Similar content being viewed by others
Introduction
Accurate and timely predictions of streamflow are essential to support informed decision-making processes1 for effective water resource management, flood forecasting, and environmental protection. These predictions are particularly crucial in regions like the Mar Menor basin in the Region of Murcia, Spain. This basin includes the Albujón watercourse, which stands out as one of the most critical contributors to the Mar Menor lagoon’s water quality and its ecological balance. The Albujón’s highly variable streamflow, characterized by torrential rains and low baseline flows, presents unique challenges for prediction, making it an ideal focus for this study.

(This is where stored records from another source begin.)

/-- The gcd is not 1 exactly where there is a common factor of degree at least 1: a common factor divides the gcd,
which is a combination of u and p, and the gcd is itself a common factor (R225). For u = p = 0 the gcd is 0, and
every polynomial is a common factor. -/
theorem exists_common_factor_iff {u p : Nat} :
    (∃ f x y, 2 ≤ msb f ∧ clmul x f = u ∧ clmul y f = p) ↔ pgcd u p ≠ 1 := by
  obtain ⟨⟨t, hcombination⟩, ⟨y, hu⟩, ⟨z, hp⟩⟩ := pegcd_spec u p
  constructor
  · rintro ⟨f, x, w, hf, rfl, rfl⟩ hone
    rw [hone, ← clmul_assoc, ← clmul_assoc, ← clmul_xor_left] at hcombination
    exact absurd (msb_le_one_of_clmul_eq_one hcombination) (by omega)
  · intro hne
    by_cases hzero : pgcd u p = 0
    · rw [hzero, clmul_zero_right] at hu hp
      exact ⟨2, 0, 0, by decide, (clmul_zero_left 2).trans hu, (clmul_zero_left 2).trans hp⟩
    · exact ⟨pgcd u p, y, z, lt_msb_iff.2 (by omega), hu, hp⟩

/-- A check whose condition is decided by an equivalent one. -/
theorem checkAgrees_errIf_of_iff {p q : Prop} [Decidable q] {e : ErrCode} (he : e ≠ .ok) (h : p ↔ q) :
    CheckAgrees (p, e) (errIf (decide q) e) := by
  rw [propext h]
  exact checkAgrees_errIf he rfl

/-- Settles O30: the check on the gcd is the statement's on common factors, and where it passes the coefficient of
the reduced value is its inverse. -/
theorem gfinvIsPolynomialInverse : Obligations.GfinvIsPolynomialInverse := by
  intro d a m s
  refine runsAs_checked rfl (.cons (checkAgrees_errIf (by decide) rfl)
    (.cons (checkAgrees_errIf_of_iff (by decide) exists_common_factor_iff) .nil)) fun hnone => ?_
  obtain ⟨hp, hfactor, -⟩ := by simpa only [NoneFailing, List.forall_mem_cons] using hnone
  have hgcd : pgcd (pmod (s.reg a) (s.reg m)) (s.reg m) = 1 := not_not.1 (mt exists_common_factor_iff.2 hfactor)
  obtain ⟨hframe, hreg⟩ := writesRegs_and_reg s d (pinv (pmod (s.reg a) (s.reg m)) (s.reg m))
  rw [hreg]
  exact ⟨hframe, pinv_spec hp hgcd⟩

end Sys2Proof.Machine
end

section
/-! Completion and errors: the rules of 60_exceptions.md that hold of every command and of every word. -/

namespace Sys2Proof.Machine

/-! ### Completion -/

/-- Every command completes, with Ok or with an error of its own checks (R240, R246). -/
theorem exec_completes (i : Instr) (s : State) : ∃ t e, exec i s = .next t ∧ CompletesWith e s t ∧
    e ≠ .invariantViolation ∧ e ≠ .illegalCommand := by
  obtain ⟨c, r, shape⟩ := exec_shape i s
  rw [shape.eq]
  obtain ⟨e, hc, hx⟩ | ⟨-, hx⟩ := checked_cases c s r
  · exact ⟨_, e, hx, completesWith_complete (keepsHostSide_refl s) rfl, (shape.good e hc).2⟩
  · exact ⟨_, .ok, hx, completesWith_complete shape.host shape.anyErr, by decide, by decide⟩

/-- All that the execution of a word can be: a command's, or the end of an illegal word (R87, R88). -/
theorem execWord_cases (w : Word) (s : State) :
    (∃ i, execWord w s = exec i s) ∨ execWord w s = .next (s.complete .illegalCommand) := by
  by_cases h : ∃ i, decode w = .ok i
  · obtain ⟨i, hi⟩ := h
    exact .inl ⟨i, execWord_of_decode hi s⟩
  · exact .inr ((execWord_of_not_decode h s).trans (raiseErr_eq _ s))

/-- Every word completes (R246). -/
theorem execWord_completes (w : Word) (s : State) : ∃ t e, execWord w s = .next t ∧ CompletesWith e s t ∧
    e ≠ .invariantViolation := by
  obtain ⟨i, hx⟩ | hx := execWord_cases w s
  · obtain ⟨t, e, ht, hcompletes, hdefined, -⟩ := exec_completes i s
    exact ⟨t, e, hx.trans ht, hcompletes, hdefined⟩
  · exact ⟨_, _, hx, completesWith_complete (keepsHostSide_refl s) rfl, by decide⟩

/-- Settles O31: commands complete by their shape, and words as a command or as an illegal word. -/
theorem everyCommandCompletes : Obligations.EveryCommandCompletes := ⟨exec_completes, execWord_completes⟩

/-! ### Errors -/

/-- Settles O32: an error comes from a check, or from the decoder, and both raise it in the state before the
command. -/
theorem errorsArePrecise : Obligations.ErrorsArePrecise := by
  intro w s t ht herr
  obtain ⟨i, hx⟩ | hx := execWord_cases w s
  · obtain ⟨c, r, shape⟩ := exec_shape i s
    obtain ⟨e, -, rfl⟩ | ⟨-, rfl⟩ := shape.next_cases (hx.symm.trans ht)
    · exact failsWith_complete s herr
    · exact absurd rfl herr
  · obtain rfl := Host.Outcome.next.inj (hx.symm.trans ht)
    exact failsWith_complete s herr

/-! ### Completion under polling -/

/-- The engine's move ends with no command in the engine: the pending one completes, and with none pending BUSY is 0
already (R246, R260). -/
theorem engineMove_leaves_idle {s : State} (h : Inv s) :
    ∃ t, engineMove s = .next t ∧ t.busy = false ∧ t.pend = none := by
  rcases hp : s.pend with _ | p
  · exact ⟨s, engineMove_none hp, by rw [h.busy_iff, hp]; rfl, hp⟩
  · obtain ⟨t, e, ht, ⟨-, -, hpend, hbusy, -⟩, -⟩ := execWord_completes p.word s
    refine ⟨t, ?_, hbusy, hpend⟩
    rw [engineMove, hp]
    exact ht

/-- Settles O54, by induction on the polls: a poll changes nothing that the invariant speaks of, and after the last
one the engine moves. -/
theorem acceptedCommandCompletes : Obligations.AcceptedCommandCompletes := by
  intro s polls
  induction polls generalizing s with
  | zero =>
    intro hs hturns
    obtain ⟨t, ht, hidle⟩ := engineMove_leaves_idle hs
    exact ⟨t, run_succ ((step_no_turns hs.build hturns).trans ht), hidle⟩
  | succ polls ih =>
    intro hs hturns
    obtain ⟨v, n, hpoll⟩ := readsHaveNoSideEffect s 0x00C _ hs.build (by decide) rfl hturns
    rw [run_succ hpoll]
    exact ih _ (hs.of_unmentioned s.anyErr s.ovr _ v n) rfl

end Sys2Proof.Machine
end
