-- ==== Sys2Proof/Machine/Uplink.lean ====
section
/-! DEFINITION. The Uplink Controller: due reports, sending, acknowledgement, failures, silence and recovery (R161 to R170). -/

namespace Sys2Proof.Machine

open Sys2Proof

def setUplinkState (x : Uplink) (c : Core) : Core := { c with uplink := x }
def setPurchase (x : Purchase) (c : Core) : Core := { c with purchase := x }

def unreported (p : Purchase) : List PurchaseRecord := p.log.filter (!·.reported)

/-! ## The report timer (R161) -/

/-- A report interval in force: the reload of the report timer, whose remaining time stays (R161, R196). -/
def Uplink.withInterval (n : Nat) (u : Uplink) : Uplink :=
  { u with interval := n, reportTimer := { u.reportTimer with reload := n * 60000 } }

/-- Started at the interval; not run while the interval is 0. -/
def startReportTimer (c : Core) : Core :=
  if c.uplink.interval = 0 then c
  else setUplinkState { c.uplink with reportTimer := Timer.start (c.uplink.interval * 60000) } c

def stopReportTimer (c : Core) : Core :=
  setUplinkState { c.uplink with reportTimer := c.uplink.reportTimer.stop } c

/-- Records became unreported: the timer starts when none was before. -/
def becameUnreported (before : Nat) (c : Core) : Core :=
  if before = 0 && !(unreported c.purchase).isEmpty then startReportTimer c else c

/-- Stopped when no unreported record remains. -/
def stopIfReported (c : Core) : Core := if (unreported c.purchase).isEmpty then stopReportTimer c else c

/-! ## Sending (R164) -/

/-- The attempt number is raised and a report handed to the modem, with the answer wait started. -/
def handReport (records : List PurchaseRecord) (parity : Bool) (c : Core) : Core :=
  let n := c.uplink.attempt + 1
  let address := (c.access.issue.fields.map (·.address)).getD 0
  setUplinkState { c.uplink with
    attempt := n, report := some { records := records, parity := parity, attempt := n },
    answerWait := Timer.start 5000, line := c.uplink.line ++ [reportBytes address parity n records] } c

/-- A send begins: up to 8 of the oldest records. -/
def sendReport (c : Core) : Core :=
  let c := handReport (c.purchase.log.take 8) c.uplink.parity c
  setUplinkState { c.uplink with state := .sending, slotRetries := 0, pendingFlag := false } c

/-- The due test (R161). -/
def dueTest (c : Core) : Core :=
  if c.uplink.state = .idle then
    if (unreported c.purchase).length ≥ 8 || (c.uplink.pendingFlag && !c.purchase.log.isEmpty) then sendReport c
    else if c.uplink.pendingFlag && c.purchase.log.isEmpty then setUplinkState { c.uplink with pendingFlag := false } c
    else c
  else c

/-! ## Acknowledgement (R157, R164, R165) -/

/-- One LOG_ACK commit; owed when the queue is full. -/
def commitLogAck (c : Core) : Core :=
  match offer (.single .logAck 0 (.logAck c.purchase.acked c.uplink.parity)) c with
  | (.queueFull, c) => setPurchase { c.purchase with logAckOwed := true } c
  | (.duringWipe, c) => c
  | (_, c) => setPurchase { c.purchase with logAckOwed := false } c

/-- The report in flight is acknowledged; the LOG_ACK commit and the due test follow. -/
def acknowledged (c : Core) : Core :=
  setUplinkState { c.uplink with
    state := .idle, report := none, parity := !c.uplink.parity, failures := 0, ackWait := c.uplink.ackWait.stop,
    answerWait := c.uplink.answerWait.stop } c

/-! ## Failure, silence and recovery (R166, R167) -/

def inReport (u : Uplink) (r : PurchaseRecord) : Bool :=
  match u.report with
  | some x => x.records.any (·.seq == r.seq)
  | none => false

def markReported (b : Bool) (c : Core) : Core :=
  setPurchase { c.purchase with
    log := c.purchase.log.map fun r => if inReport c.uplink r then { r with reported := b } else r } c

/-- A failure ends the report in flight (R166); the sixteenth makes the uplink SILENT (R167). -/
def failure (c : Core) : Core :=
  let before := (unreported c.purchase).length
  let c := becameUnreported before (markReported false c)
  let u := c.uplink
  let n := u.failures + 1
  let u := { u with answerWait := u.answerWait.stop, retry := u.retry.stop, ackWait := u.ackWait.stop, report := none,
                    failures := n, pendingFlag := true }
  if n < 16 then setUplinkState { u with state := .backoff, backoff := Timer.start 60000 } c
  else
    post (.uplinkState .silent .failures (some n) c.purchase.log.length)
      (setUplinkState { u with state := .silent, quiet := 0, release := false, quietTimer := Timer.start 60000 } c)

def recovers (u : Uplink) : Bool :=
  u.state == .silent && u.quiet == 32 &&
    (match u.mode with
     | .auto => true
     | .hold => u.release)

/-- Recovery is tested (R167). -/
def testRecovery (c : Core) : Core :=
  if recovers c.uplink then
    let u := c.uplink
    let c := setUplinkState { u with state := .idle, failures := 0, quiet := 0, release := false,
                                     quietTimer := u.quietTimer.stop } c
    dueTest (post (.uplinkState .idle .recovered none c.purchase.log.length) c)
  else c

/-! ## The modem and the timers (R163, R164) -/

/-- The report timer at SENT: started again while unreported records remain, stopped otherwise (R161). -/
def reportTimerSent (c : Core) : Core := if (unreported c.purchase).isEmpty then stopReportTimer c else startReportTimer c

/-- The modem's SENT: WAIT_ACK, or acknowledged at once when none of the report's records remains; the report timer follows in both
(R161, R164). -/
def answerSent (c : Core) : Core :=
  let c := setUplinkState { c.uplink with answerWait := c.uplink.answerWait.stop } c
  if c.purchase.log.any (inReport c.uplink) then
    let c := markReported true c
    reportTimerSent (setUplinkState { c.uplink with state := .waitAck, ackWait := Timer.start 1800000 } c)
  else dueTest (commitLogAck (acknowledged (reportTimerSent c)))

def modemAnswer (attempt answer : Byte) (c : Core) : Core :=
  let u := c.uplink
  if u.state = .sending && u.answerWait.running && attempt = u.attempt then
    match modemAnswerOf answer with
    | some .sent => answerSent c
    | some .noSlot =>
      if u.slotRetries < 4 then
        setUplinkState { u with answerWait := u.answerWait.stop, slotRetries := u.slotRetries + 1,
                                retry := Timer.start 2000 } c
      else failure c
    | some .noCarrier | some .rejected => failure c
    | none => c
  else c

def answerWaitExpired (c : Core) : Core :=
  let u := c.uplink
  if u.answerWait.running then failure (setUplinkState { u with answerWait := u.answerWait.expired } c) else c

/-- The retry timer expires: the same report is handed again. -/
def retryExpired (c : Core) : Core :=
  let u := c.uplink
  if u.retry.running then
    let c := setUplinkState { u with retry := u.retry.expired } c
    match u.report with
    | some r => handReport r.records r.parity c
    | none => c
  else c

def ackWaitExpired (c : Core) : Core :=
  let u := c.uplink
  if u.ackWait.running then failure (setUplinkState { u with ackWait := u.ackWait.expired } c) else c

def backoffExpired (c : Core) : Core :=
  let u := c.uplink
  if u.backoff.running then
    dueTest (setUplinkState { u with backoff := u.backoff.expired, state := .idle } c)
  else c

def quietExpired (c : Core) : Core :=
  let u := c.uplink
  if u.quietTimer.running then
    testRecovery (setUplinkState { u with quiet := min (u.quiet + 1) 32, quietTimer := Timer.start 60000 } c)
  else c

def reportTimerExpired (c : Core) : Core :=
  let u := c.uplink
  if u.reportTimer.running then
    dueTest (setUplinkState { u with reportTimer := u.reportTimer.expired, pendingFlag := true } c)
  else c

/-! ## Requests (R168 to R170) -/

def uplinkNow (_ : Unit) (c : Core) : Answer × Core :=
  (.bare .ok, dueTest (setUplinkState { c.uplink with pendingFlag := true } c))

def uplinkRelease (_ : Unit) (c : Core) : Answer × Core :=
  if c.uplink.state = .silent then (.bare .ok, testRecovery (setUplinkState { c.uplink with release := true } c))
  else (.bare .notSilent, c)

def recoveryOf : Nat → Option Recovery
  | 0 => some .auto
  | 1 => some .hold
  | _ => none

def reportInterval (n : Nat) : Bool := n == 0 || (15 ≤ n && n ≤ 1440)

/-- New values in force (R170). -/
def applyUplink (m : Recovery) (interval : Nat) (c : Core) : Core :=
  let c := setUplinkState { c.uplink.withInterval interval with mode := m } c
  let c := if interval = 0 then stopReportTimer c
    else if !(unreported c.purchase).isEmpty && !c.uplink.reportTimer.running then startReportTimer c
    else c
  testRecovery c

def setUplink (a : UplinkReq) (c : Core) : Answer × Core :=
  match recoveryOf a.mode, reportInterval a.interval with
  | some m, true => settle (.single .settings 5 (.uplink m a.interval)) (applyUplink m a.interval) c
  | _, _ => (.bare .badRequest, c)

/-! ## Meanings -/

def execUplinkNow (tag : Byte) (a : Option Unit) (s : State) : Host.Outcome State Fault Refusal :=
  .next (answeredWith (.uplinkNow tag a) tag a uplinkNow s)
def execUplinkRelease (tag : Byte) (a : Option Unit) (s : State) : Host.Outcome State Fault Refusal :=
  .next (answeredWith (.uplinkRelease tag a) tag a uplinkRelease s)
def execSetUplink (tag : Byte) (a : Option UplinkReq) (s : State) : Host.Outcome State Fault Refusal :=
  .next (answeredWith (.setUplink tag a) tag a setUplink s)
def execReportTimer (s : State) : Host.Outcome State Fault Refusal := .next (onCore reportTimerExpired s)
def execSendBegin (s : State) : Host.Outcome State Fault Refusal := .next (onCore dueTest s)
def execModemAnswer (attempt answer : Byte) (s : State) : Host.Outcome State Fault Refusal :=
  .next (onCore (modemAnswer attempt answer) s)
def execAnswerWait (s : State) : Host.Outcome State Fault Refusal := .next (onCore answerWaitExpired s)
def execRetryTimer (s : State) : Host.Outcome State Fault Refusal := .next (onCore retryExpired s)
def execAckWait (s : State) : Host.Outcome State Fault Refusal := .next (onCore ackWaitExpired s)
def execBackoffTimer (s : State) : Host.Outcome State Fault Refusal := .next (onCore backoffExpired s)
def execQuietTimer (s : State) : Host.Outcome State Fault Refusal := .next (onCore quietExpired s)

end Sys2Proof.Machine
end

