/-- A claim keeps or joins the tuner that is on its carrier, else takes the lowest-numbered OFF tuner, else retunes the tuner it alone holds,
else takes the lowest-numbered tuner of the first class it may take, else is refused. Carried out, a join or a tune command makes the claimant
a holder, and the tuner it held before is released, going OFF when no holder is left; a tuner that leaves its carrier closes its filters, loses
its lane map, takes the markers of its carrier with it and is told to standby watch. Each holder that a preemption removes is told TUNER_TAKEN,
after the tune command (the model's reading, log 51) and in the model's order (log 66): a session is HELD with it, the sweep ends, standby
watch holds. The order of the session's fields and the releases is the model's choice (log 14), and a report that stands before what the
release sets off (log 38). An accepted selection with no change in flight, of a channel whose carrier is on no tuner while the output holds
none: the lowest-numbered OFF tuner is tuned to it and the session waits in TUNING; with every tuner in use by claimants it may not take, the
change ends NO_TUNER, whose notice carries the LCN selected (the model's choice, log 70). A selection on a room ends its unlock grant, with no
re-evaluation where the session stays (the model's reading, log 48). A selection over a change in flight, or of a carrier on a tuner, is covered
by the claim's plan and what carrying it out does. -/
def Obligations.SelectionStartsChange : Prop :=
  (∀ (x : Claimant) (car : Carrier) (m : ClaimMode) (c : Core),
     let held := fun t : Fin 4 => (tuner c t).holders
     let plan := planClaim c x car m
     let background := fun h : Holders => decide ((h.sweep = true ∨ h.watch = true) ∧
       h.roomA = false ∧ h.roomB = false ∧ h.record1 = false ∧ h.record2 = false)
     let rooms := [fun h : Holders => decide (h = Holders.none.put (.out .roomB) true), fun h => decide (h = Holders.none.put (.out .roomA) true),
       fun h => decide (h = (Holders.none.put (.out .roomA) true).put (.out .roomB) true)]
     let records := x = .out .record1 ∨ x = .out .record2
     let classes := fun l : List (Holders → Bool) =>
       ((records ∧ m = .booking true) ∧ l = background :: rooms) ∨
       (((records ∧ m ≠ .booking true) ∨ x = .out .roomA ∨ x = .out .roomB) ∧ l = [background]) ∨
       ((x = .sweep ∨ x = .watch) ∧ l = [])
     (∀ t, tunerOn c car = some t → plan = if (held t).has x = true then .keep t else .join t) ∧
     (tunerOn c car = none →
       (∀ t, (tuner c t).state = .off → (∀ v, v < t → (tuner c v).state ≠ .off) → plan = .take t) ∧
       ((∀ v, (tuner c v).state ≠ .off) →
         (∀ t, held t = Holders.none.put x true → (∀ v, v < t → held v ≠ Holders.none.put x true) → plan = .retune t) ∧
         (∀ l, classes l → (∀ v, held v ≠ Holders.none.put x true) →
           (∀ before p after t, l = before ++ p :: after → (∀ q ∈ before, ∀ v, q (held v) = false) →
             p (held t) = true → (∀ v, v < t → p (held v) = false) → plan = .preempt t) ∧
           ((∀ p ∈ l, ∀ v, p (held v) = false) → plan = .refused))))) ∧
  (∀ (x : Claimant) (car : Carrier) (t : Fin 4) (c : Core),
     let u := tuner c t
     let old := heldTuner c x
     let quit := fun (t : Fin 4) (u : Tuner) (d : Core) =>
       let d := setLaneMap t .empty (settleControl (closeTunerSlots t d))
       let d := if u.state = .locked ∨ u.state = .lost then carrierUnlocked stopSession u.carrier d else d
       if u.state = .locked ∧ u.holders.hasOther = true then watchTest d else d
     let tuned := setTuner t { u with
         state := .acquiring, carrier := some car, number := numberOf c car, holders := Holders.none.put x true
         acq := ⟨c.arb.acqLimit, c.arb.acqLimit, true⟩, loss := { u.loss with running := false }, count := u.count + 1 }
       { c with arb := { c.arb with line := c.arb.line ++ [⟨t, u.count + 1, some car⟩] } }
     let joined := setTuner t { u with holders := u.holders.put x true } c
     let leave := fun d : Core => match old with
       | none => d
       | some v =>
         let w := tuner d v
         if v = t then d
         else if w.holders = Holders.none.put x true then
           quit v w (setTuner v { w with
               state := .off, carrier := none, number := none, holders := .none, acq := { w.acq with running := false }
               loss := { w.loss with running := false }, count := w.count + 1 }
             { d with arb := { d.arb with line := d.arb.line ++ [⟨v, w.count + 1, none⟩] } })
         else setTuner v { w with holders := w.holders.put x false } d
     let removed := [Claimant.out .roomA, .out .roomB, .out .record1, .out .record2, .sweep, .watch].filter u.holders.has
     carryOut x car (.keep t) c = c ∧ carryOut x car .refused c = c ∧
     (carryOut x car (.join t) c =
       let d := leave joined
       if x ≠ .watch ∧ (tuner d t).state = .locked ∧ (tuner d t).holders.watch = true then watchEnds d else d) ∧
     carryOut x car (.take t) c = leave tuned ∧ carryOut x car (.retune t) c = quit t u tuned ∧
     carryOut x car (.preempt t) c = leave (quit t u (removed.foldl tellTaken tuned))) ∧
  (∀ (o : Output) (c : Core),
     let x := session c o
     let taken := { Reasons.none with tunerTaken := true }
     let gone := setSession o { x with
       state := .held, reasons := taken, tuner := none, service := none, slot := none, event := none, ret := none, change := .absent
       laneWait := { x.laneWait with running := false }, keyWait := { x.keyWait with running := false } } (unbindKey o c)
     tellTaken c .sweep = endSweep c ∧ tellTaken c .watch = startHold c ∧
     (heldTuner c (.out o) = none → tellTaken c (.out o) =
       if x.change = .absent then post (.sessionState o .held taken x.lcn none) gone
       else
         let told := post (.changeDone o x.change.host .held x.lcn (some taken)) gone
         match x.origin with
         | .host => told
         | .booking id => bookingOutcome id .held told)) ∧
  ∀ (tag : Byte) (n lcn : Nat) (o : Output) (e : ChannelEntry) (x : Carrier) (s : State),
    let i := Instr.selectChannel tag (some ⟨n, lcn⟩)
    let c0 := s.core
    Handled i s → (n, o) ∈ [(0, Output.roomA), (1, .roomB), (2, .record1), (3, .record2)] → 1 ≤ lcn → lcn ≤ 9999 →
    findChannel c0 lcn = some e → resolve c0 e.carrierNo = some x → c0.clock.power = .active → (session c0 o).origin = .host →
    (session c0 o).change = .absent → tunerOn c0 x = none → heldTuner c0 (.out o) = none →
    (∀ t, (tuner c0 t).state = .off → (∀ v, v < t → (tuner c0 v).state ≠ .off) →
      ∃ c, Replies i tag .accepted .none c s ∧
        (session c o) = { session c0 o with
          state := .tuning, lcn := some lcn, carrier := some x, tuner := some t, service := none, change := .tag tag,
          origin := .host, reasons := .none, event := none, ret := none,
          laneWait := { (session c0 o).laneWait with running := false },
          keyWait := { (session c0 o).keyWait with running := false } } ∧
        tuner c t = { tuner c0 t with
          state := .acquiring, carrier := some x, number := numberOf c0 x, holders := Holders.none.put (.out o) true,
          acq := ⟨c0.arb.acqLimit, c0.arb.acqLimit, true⟩, loss := { (tuner c0 t).loss with running := false },
          count := (tuner c0 t).count + 1 } ∧
        c.arb.line = c0.arb.line ++ [⟨t, (tuner c0 t).count + 1, some x⟩] ∧ (∀ v, v ≠ t → tuner c v = tuner c0 v) ∧
        (∀ p, p ≠ o → session c p = session c0 p) ∧
        (∀ r, context c r = if Room.output r = o then { context c0 r with grant := none } else context c0 r) ∧
        c = { c0 with arb := c.arb, rooms := c.rooms }) ∧
    ((∀ t, (tuner c0 t).state ≠ .off ∧ (tuner c0 t).holders.background = false) →
      ∃ c, Replies i tag .accepted .none c s ∧
        c = post (.changeDone o (some tag) .noTuner (some lcn) none) { c0 with rooms := { c0.rooms with contexts := c.rooms.contexts } } ∧
        (∀ r, context c r = if Room.output r = o then { context c0 r with grant := none } else context c0 r))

Traditional hydrological models, while foundational, often encounter limitations in capturing the intricate nonlinear relationships inherent in river systems. Variabilities arising from land use changes, precipitation patterns, and the dynamic interactions of surface and groundwater further compound the challenges of precise streamflow prediction. Recent advancements in Artificial Intelligence (AI), specifically Machine Learning (ML) and Deep Learning (DL) techniques, have shown considerable promise in overcoming these limitations. These techniques excel in identifying complex patterns in large datasets, making them particularly suitable for streamflow prediction in regions with challenging hydrological conditions2.
Despite extensive research into hydrological modeling and AI applications in water management, studies explicitly focusing on short-term streamflow prediction in ephemeral or highly variable watercourses remain scarce. Existing works on the Mar Menor basin have predominantly addressed broader ecological concerns, such as eutrophication3, water quality monitoring, and lagoon dynamics4. While these studies underscore the basin’s environmental significance, they do not address the critical need for precise streamflow forecasts to manage water resource challenges effectively.
The considerable volume of water that the Albujón watercourse carries, especially during periods of increased precipitation or runoff events and the fact that it reaches regions characterized by diverse land uses, including agricultural lands, urban areas, and natural habitats, makes it the most important contributor to the Lagoon in terms of water influx. In that sense, in this study, we focus on two of its critical points: “La Puebla” and “Desembocadura” for several horizons within 24 h.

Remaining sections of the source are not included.